TIL: Randomizing with %

So I’ve been working on a traffic simulator project at work, and one of the things that I try to do is generate unique, sensible data for each of the posts that I send. Try to, you know, actually simulate what’s going to be going through the system. In the past I’d often relied on just using the random.random() function to generate a base number, then multiply it by the max value I’d want, then finally round it up to where I’d want it to be. But that’s a lot of overhead if I just want to, say, randomize the selection of an item from an array.

So, I came up with the following alternative:

import datetime

now = datetime.datetime.now().minute
val = ["apple", "banana", "pear"][now%3]

Now, if you’re sending a lot of messages in a row, this probably doesn’t make much since. But for me, since I’m only sending one message per minute, this allows me to cycle through the list every time that the script kicks off.

On its own, with only one item in it, there’s really not much performance gain in doing things this way rather than the other. However, if you’ve got multiple arrays you need to select values from, this starts to pull ahead.

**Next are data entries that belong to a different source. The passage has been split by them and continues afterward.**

-- ==== Sys2Proof/Decode.lean ====
section
/-! DEFINITION. The decoder, written from the tables of 30_encoding.md R52 to R55, and after it the encoder. -/

namespace Sys2Proof

/-- R51: bits 15:8 of an opcode word, the addressing form. -/
def modeByte (w : Word) : Byte := w.extractLsb' 8 8

/-- R51: bits 7:0 of an opcode word, the operation. -/
def opByte (w : Word) : Byte := w.extractLsb' 0 8

/-- R52: the 13 `mode` bytes of the two-word forms (0x00 is the implied form). -/
def formRows : List (Byte × Form) :=
  [(0x03, .immediate), (0x01, .direct), (0x05, .indirect), (0x0D, .postInc),
   (0x11, .indexed .ix), (0x21, .indexed .iy), (0x31, .indexed .sp),
   (0x15, .indirectIndexed .ix), (0x25, .indirectIndexed .iy), (0x35, .indirectIndexed .sp),
   (0x1D, .postIncIndexed .ix), (0x2D, .postIncIndexed .iy), (0x3D, .postIncIndexed .sp)]

/-- The form a `mode` byte names; none outside R52. -/
def formOfMode (b : Byte) : Option Form := formRows.lookup b

/-- R54: the `op` bytes of the one-word instructions. -/
def impliedRows : List (Byte × Instr) :=
  [(0x1A, .inc), (0x1B, .dec), (0x1C, .com), (0x1D, .neg), (0x1E, .set), (0x1F, .clr),
   (0x20, .shl), (0x21, .lsr), (0x22, .asr), (0x23, .rol), (0x24, .ror), (0x25, .lsw),
   (0x26, .scf), (0x27, .ccf), (0x28, .psa), (0x29, .poa), (0x2A, .psf), (0x2B, .pof),
   (0x2C, .eni), (0x2D, .dii), (0x2E, .rtn), (0x2F, .rti), (0x30, .nop),
   (0x35, .inx), (0x36, .iny), (0x37, .ins), (0x38, .dex), (0x39, .dey), (0x3A, .des),
   (0x3B, .max), (0x3C, .may), (0x3D, .mas), (0x3E, .mxa), (0x3F, .mya), (0x40, .msa),
   (0x41, .psx), (0x42, .pox), (0x43, .psy), (0x44, .poy), (0x45, .bsw), (0x46, .bsl),
   (0x47, .bsr), (0x48, .brk), (0xFF, .hlt)]

/-- A two-word row of R54: the set of forms the source lists, and the instruction. -/
structure OperandRow where
  forms : FormSet
  make : Form → Word → Instr

/-- R54, R55: the `op` bytes of the two-word instructions. -/
def operandRows : List (Byte × OperandRow) :=
  [(0x01, ⟨.f13, .lda⟩), (0x02, ⟨.f13, .lds⟩), (0x03, ⟨.f12, .sta⟩), (0x04, ⟨.f12, .sts⟩),
   (0x05, ⟨.f13, .add⟩), (0x06, ⟨.f13, .adc⟩), (0x07, ⟨.f13, .sub⟩), (0x08, ⟨.f13, .sbc⟩),
   (0x09, ⟨.f13, .and⟩), (0x0A, ⟨.f13, .ora⟩), (0x0B, ⟨.f13, .xor⟩),
   (0x0C, ⟨.f11, .isz⟩), (0x0D, ⟨.f11, .dsz⟩),
   (0x0E, ⟨.f13, .jmp⟩), (0x0F, ⟨.f13, .joz⟩), (0x10, ⟨.f13, .jnz⟩), (0x11, ⟨.f13, .jpl⟩),
   (0x12, ⟨.f13, .jmi⟩), (0x13, ⟨.f13, .joc⟩), (0x14, ⟨.f13, .jnc⟩), (0x15, ⟨.f13, .jov⟩),
   (0x16, ⟨.f13, .jnv⟩), (0x17, ⟨.f4, .csr⟩), (0x18, ⟨.f12, .inp⟩), (0x19, ⟨.f12, .out⟩),
   (0x31, ⟨.f13, .ldx⟩), (0x32, ⟨.f13, .ldy⟩), (0x33, ⟨.f12, .stx⟩), (0x34, ⟨.f12, .sty⟩)]

/-- What an opcode word says before its operand word is read: a whole one-word instruction, or a two-word
instruction that waits for `m`. -/
inductive OpcodeMeaning where
  | implied (i : Instr)
  | operand (make : Word → Instr)

/-- R51, R56: an opcode word is matched whole; a word outside the 402 means nothing. -/
def opcodeMeaning (w : Word) : Option OpcodeMeaning :=
  if modeByte w = 0x00 then
    (impliedRows.lookup (opByte w)).map .implied
  else
    match formOfMode (modeByte w), operandRows.lookup (opByte w) with
    | some f, some row => if row.forms.admits f then some (.operand (row.make f)) else none
    | _, _ => none

/-- R57: `Len(w)`, from the opcode word alone; none when `w` spells no instruction. -/
def opcodeLength (w : Word) : Option Nat :=
  match opcodeMeaning w with
  | some (.implied _) => some 1
  | some (.operand _) => some 2
  | none => none

/-- Why words do not decode. -/
inductive DecodeError where
  /-- the opcode word is not one of the 402 (R56) -/
  | undefinedOpcode (w : Word)
  /-- the opcode word takes an operand word and none follows -/
  | missingOperand (w : Word)
  /-- there is no word at all -/
  | noWord
deriving DecidableEq, Repr

/-- Reads one instruction off the front of a list of words, opcode word first (R50), and gives the words
that are left. -/
def decode : List Word → Except DecodeError (Instr × List Word)
  | [] => .error .noWord
  | w :: rest =>
    match opcodeMeaning w, rest with
    | none, _ => .error (.undefinedOpcode w)
    | some (.implied i), _ => .ok (i, rest)
    | some (.operand _), [] => .error (.missingOperand w)
    | some (.operand make), m :: rest' => .ok (make m, rest')

/-- The instruction the decoder reads from the bits `w` of a row of spec/opcode_table.json: bits 15..0 are
the opcode word and bits 31..16 the operand word; bits from `nbits` on are 0. -/
def decodeTableWord (nbits w : Nat) : Option Instr :=
  let bits := w % 2 ^ nbits
  match decode [BitVec.ofNat 16 bits, BitVec.ofNat 16 (bits / 2 ^ 16)] with
  | .ok (i, _) => some i
  | .error _ => none

/-! The encoder. -/

/-- R52: the `mode` byte of a form. -/
def Form.mode : Form → Byte
  | .immediate => 0x03
  | .direct => 0x01
  | .indirect => 0x05
  | .postInc => 0x0D
  | .indexed .ix => 0x11
  | .indexed .iy => 0x21
  | .indexed .sp => 0x31
  | .indirectIndexed .ix => 0x15
  | .indirectIndexed .iy => 0x25
  | .indirectIndexed .sp => 0x35
  | .postIncIndexed .ix => 0x1D
  | .postIncIndexed .iy => 0x2D
  | .postIncIndexed .sp => 0x3D

/-- R54: the `op` byte of an instruction. -/
def Instr.op : Instr → Byte
  | .lda _ _ => 0x01
  | .lds _ _ => 0x02
  | .sta _ _ => 0x03
  | .sts _ _ => 0x04
  | .add _ _ => 0x05
  | .adc _ _ => 0x06
  | .sub _ _ => 0x07
  | .sbc _ _ => 0x08
  | .and _ _ => 0x09
  | .ora _ _ => 0x0A
  | .xor _ _ => 0x0B
  | .isz _ _ => 0x0C
  | .dsz _ _ => 0x0D
  | .jmp _ _ => 0x0E
  | .joz _ _ => 0x0F
  | .jnz _ _ => 0x10
  | .jpl _ _ => 0x11
  | .jmi _ _ => 0x12
  | .joc _ _ => 0x13
  | .jnc _ _ => 0x14
  | .jov _ _ => 0x15
  | .jnv _ _ => 0x16
  | .csr _ _ => 0x17
  | .inp _ _ => 0x18
  | .out _ _ => 0x19
  | .inc => 0x1A
  | .dec => 0x1B
  | .com => 0x1C
  | .neg => 0x1D
  | .set => 0x1E
  | .clr => 0x1F
  | .shl => 0x20
  | .lsr => 0x21
  | .asr => 0x22
  | .rol => 0x23
  | .ror => 0x24
  | .lsw => 0x25
  | .scf => 0x26
  | .ccf => 0x27
  | .psa => 0x28
  | .poa => 0x29
  | .psf => 0x2A
  | .pof => 0x2B
  | .eni => 0x2C
  | .dii => 0x2D
  | .rtn => 0x2E
  | .rti => 0x2F
  | .nop => 0x30
  | .ldx _ _ => 0x31
  | .ldy _ _ => 0x32
  | .stx _ _ => 0x33
  | .sty _ _ => 0x34
  | .inx => 0x35
  | .iny => 0x36
  | .ins => 0x37
  | .dex => 0x38
  | .dey => 0x39
  | .des => 0x3A
  | .max => 0x3B
  | .may => 0x3C
  | .mas => 0x3D
  | .mxa => 0x3E
  | .mya => 0x3F
  | .msa => 0x40
  | .psx => 0x41
  | .pox => 0x42
  | .psy => 0x43
  | .poy => 0x44
  | .bsw => 0x45
  | .bsl => 0x46
  | .bsr => 0x47
  | .brk => 0x48
  | .hlt => 0xFF

/-- The operand of a two-word instruction: its form and its operand word; none for a one-word one. -/
def Instr.operand : Instr → Option (Form × Word)
  | .inc | .dec | .com | .neg | .set | .clr | .shl | .lsr | .asr | .rol | .ror | .lsw | .scf | .ccf
  | .psa | .poa | .psf | .pof | .eni | .dii | .rtn | .rti | .nop
  | .inx | .iny | .ins | .dex | .dey | .des | .max | .may | .mas | .mxa | .mya | .msa
  | .psx | .pox | .psy | .poy | .bsw | .bsl | .bsr | .brk | .hlt => none
  | .lda f m | .lds f m | .sta f m | .sts f m | .add f m | .adc f m | .sub f m | .sbc f m
  | .and f m | .ora f m | .xor f m | .isz f m | .dsz f m | .jmp f m | .joz f m | .jnz f m
  | .jpl f m | .jmi f m | .joc f m | .jnc f m | .jov f m | .jnv f m | .csr f m
  | .inp f m | .out f m | .ldx f m | .ldy f m | .stx f m | .sty f m => some (f, m)

/-- R51: the opcode word, `mode` byte then `op` byte. For an ill-formed instruction it is the undefined
word its form would have (R55). -/
def Instr.opcodeWord (i : Instr) : Word :=
  match i.operand with
  | none => (0x00 : Byte) ++ i.op
  | some (f, _) => f.mode ++ i.op

/-- R50: the words of an instruction, opcode word first. -/
def encode (i : Instr) : List Word :=
  match i.operand with
  | none => [i.opcodeWord]
  | some (_, m) => [i.opcodeWord, m]

end Sys2Proof
end

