-- ==== Sys2Proof/Config.lean ====
section
/-! DEFINITION. What an implementation of the D16/M fixes: the parameters of 00_scope.md rule R4, and the
free values (`any_1`, `any_16`) of 93_implementation_defined.md. -/

namespace Sys2Proof

/-- `STACK_MODEL` (R4, 20_memory.md R44): direction of growth, and whether SP points at the last word
pushed (full) or at the next free word (empty). -/
inductive StackModel where
  | fullDescending
  | emptyDescending
  | fullAscending
  | emptyAscending
deriving DecidableEq, Repr

/-- `SUB_CARRY` (R4, R159): what CF holds after a subtraction, and what SBC subtracts. -/
inductive SubCarry where
  | borrow
  | notBorrow
deriving DecidableEq, Repr

/-- `FLAGS_ACC_UNARY` (R4, R99): the flags after INC, DEC, NEG. -/
inductive AccUnaryFlags where
  | any
  | arithmetic
  | unchanged
deriving DecidableEq, Repr

/-- `FLAGS_LOGIC` (R4, R99): the flags after COM, AND, ORA, XOR. -/
inductive LogicFlags where
  | any
  | unchanged
deriving DecidableEq, Repr

/-- `FLAGS_STEP` (R4, R99): the flags after INX INY INS DEX DEY DES ISZ DSZ. -/
inductive StepFlags where
  | unchanged
  | any
deriving DecidableEq, Repr

/-- What a trap frame may hold (R4 `TRAP_FRAME`, R203). -/
inductive FrameItem where
  | pc
  | fr
  | ac
  | ix
  | iy
deriving DecidableEq, Repr

/-- `TRAP_ENTRY_MODE` (R4, R203): whether the handler address holds code or the handler's address. -/
inductive TrapEntryMode where
  | direct
  | vectored
deriving DecidableEq, Repr

/-- What `MEM_MAP` gives an address (R4, R36). -/
inductive MemKind where
  | ram
  | rom
  | absent
deriving DecidableEq, Repr

/-- One range of `MEM_MAP`: the addresses `first` to `last`, both included. -/
structure Region where
  first : Word
  last : Word
  kind : MemKind
deriving DecidableEq, Repr

/-- The OPEN parameters of R4, as plain data. `memMap` is the function `MEM_MAP` written as ranges: the
first range that holds an address gives its kind, and an address in no range is `ram` (any function of
the 65,536 addresses can be written so). -/
structure Params where
  stackModel : StackModel
  subCarry : SubCarry
  flagsAccUnary : AccUnaryFlags
  flagsLogic : LogicFlags
  flagsStep : StepFlags
  frCfBit : Fin 16
  frOvfBit : Fin 16
  trapFrame : List FrameItem
  trapEntryMode : TrapEntryMode
  irqAddress : Word
  resetPc : Word
  memMap : List Region
deriving DecidableEq, Repr

/-- The defaults the spec lists in R4. -/
def Params.defaults : Params where
  stackModel := .fullDescending
  subCarry := .borrow
  flagsAccUnary := .any
  flagsLogic := .any
  flagsStep := .unchanged
  frCfBit := 0
  frOvfBit := 1
  trapFrame := [.pc, .fr]
  trapEntryMode := .direct
  irqAddress := 0xFFFE
  resetPc := 0x0000
  memMap := []

/-- `any_16`: draw number `n` of a word the spec does not fix (93_implementation_defined.md). No body:
nothing can be proved of its value. -/
opaque Config.anyWord : Nat → Word

/-- `any_1`: draw number `n` of a bit the spec does not fix. No body. -/
opaque Config.anyBit : Nat → Bool

/-- The contents, fixed at reset, of a memory cell that neither the environment loaded nor the program
wrote (R36, R231 treatment (a), U5). No body. -/
opaque Config.unwrittenByte : Nat → Byte

end Sys2Proof
end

Check out some quick numbers.

The process of loading in datetime, getting the minute, and getting a single value is actually pretty long:

python3 -m timeit -s 'import datetime' "['apple','banana','pear'][datetime.datetime.now().minute%3]"
1000000 loops, best of 3: 1.11 usec per loop

However, most of this time came from the actual calculation of the current minute:

python3 -m timeit -s 'import datetime' "datetime.datetime.now().minute"
1000000 loops, best of 3: 0.999 usec per loop

If the minute is already calculated, the mod look up is super quick:

python3 -m timeit "['apple','banana','pear'][56%3]"
10000000 loops, best of 3: 0.0861 usec per loop

Compare this process to using random.random() instead. Even if you pre-calculate out the random value ahead of time, like done with the time before, the round() method ends up dragging it out:

python3 -m timeit -s 'import random' "['apple','banana','pear'][round(.456*2)]"
1000000 loops, best of 3: 0.358 usec per loop

By that math, assuming that you have 4 or more arrays you need to pull from, the mod method seems to pull a head a little bit.

Even if it’s not that practical, it’s still neat to look at things a different way.